Consumers are willing to pay more for craft beer, especially if they perceive it to be locally produced. Most of the time very little is changed in the beer itself when it is purchased by a large company, but that presents a difficulty for consumers, said Francis. How do you know which brewery is independently owned by looking at the bottle, and which isn’t?
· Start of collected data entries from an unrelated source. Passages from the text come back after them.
-- ==== Sys2Proof/Machine/Subscribers.lean ====
section
/-!
DEFINITION. Records for subscribers and notices for launch (R240, R315, R343).
-/

namespace Sys2Proof.Machine

/-- `n` little-endian bytes of a number. -/
def leBytes (n x : Nat) : List Byte := (List.range n).map (fun i => BitVec.ofNat 8 (x >>> (8 * i)))

/-- Timeline part and fine part of a fine time (R215). -/
def tlPart (t : Int) : Nat := codeOf 64 (t / 256)
def finePart (t : Int) : Nat := codeOf 8 t

namespace State

/-- A subscriber. -/
def sub (s : State) (n : Nat) : Sub := SMap.get Sub.free s.subs n
def setSub (s : State) (n : Nat) (x : Sub) : State := { s with subs := SMap.set Sub.free s.subs n x }

/-- Queue a record for every joined subscriber that takes it (R343). -/
def produce (s : State) (takes : Sub → Bool) (rec' : List Byte) : State :=
  (s.subs.map Prod.fst).foldl (fun t n =>
    let x := t.sub n
    if x.state = 1 ∧ takes x then t.setSub n { x with queue := x.queue ++ [rec'] } else t) s

/-- The system index (R30). -/
def systemIndex (s : State) : Nat := s.rdF Reg.GLB_SYSTEM_INDEX 0 14

/-- A launch queue. -/
def launchQ (s : State) (port : Nat) : List Launch := SMap.get [] s.launch port
def setLaunchQ (s : State) (port : Nat) (q : List Launch) : State :=
  let s1 : State := { s with launch := SMap.set [] s.launch port q }
  let k := Reg.TIM_LAUNCH_STAT port
  (s1.wrF k 0 9 q.length).wrF k 16 9 (max q.length (s.rdF k 16 9))

/-- A notice's place in order of S, then SEQ (R315). -/
def insertLaunch (l : Launch) : List Launch → List Launch
  | [] => [l]
  | x :: xs => if tlSub l.sched x.sched < 0 ∨ (tlSub l.sched x.sched = 0 ∧ l.seq < x.seq) then l :: x :: xs else x :: insertLaunch l xs

/-- A notice reaches a port's launch queue (R315): launch disabled counts it in DROPPED, a full queue in QFULL. -/
def enqueueLaunch (s : State) (port : Nat) (l : Launch) : State :=
  if !s.rdB Reg.TIM_LAUNCH_CFG (16 + port) then s.count (Reg.TIM_LAUNCH_DROPPED port)
  else if 256 ≤ (s.launchQ port).length then s.count (Reg.TIM_LAUNCH_QFULL port)
  else s.setLaunchQ port (insertLaunch l (s.launchQ port))

end State

end Sys2Proof.Machine
end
“The consuming public -- most of them won’t even recognize the changes in the craft beers,” he said. “They will continue to buy them and a lot of them won’t even know that Anheuser-Busch InBev owns the majority share.”

 

That’s one reason why the Brewers Association, a national organization of craft brewers, advocates for transparency in labelling, according to chief economist Bart Watson.

 

He said that while 99 percent of the breweries in the U.S. are still small and independent, the overall marketplace is getting more crowded. In 2016 the craft beer industry grew by 6 percent -- that’s actually a low number for the industry.

 

“We’ve certainly seen a slowdown, as the industry has matured and as we’ve gotten a more competitive marketplace with more brewers entering,” Watson said. “For larger production breweries, like ODell and New Belgium, they are going to face more direct competition in scale retailers and we’ll see that going forward in Colorado as grocery stores and other chain retailers start carrying beer, so the competitive challenges really vary based on what your business model is and what you’re trying to do in the marketplace.”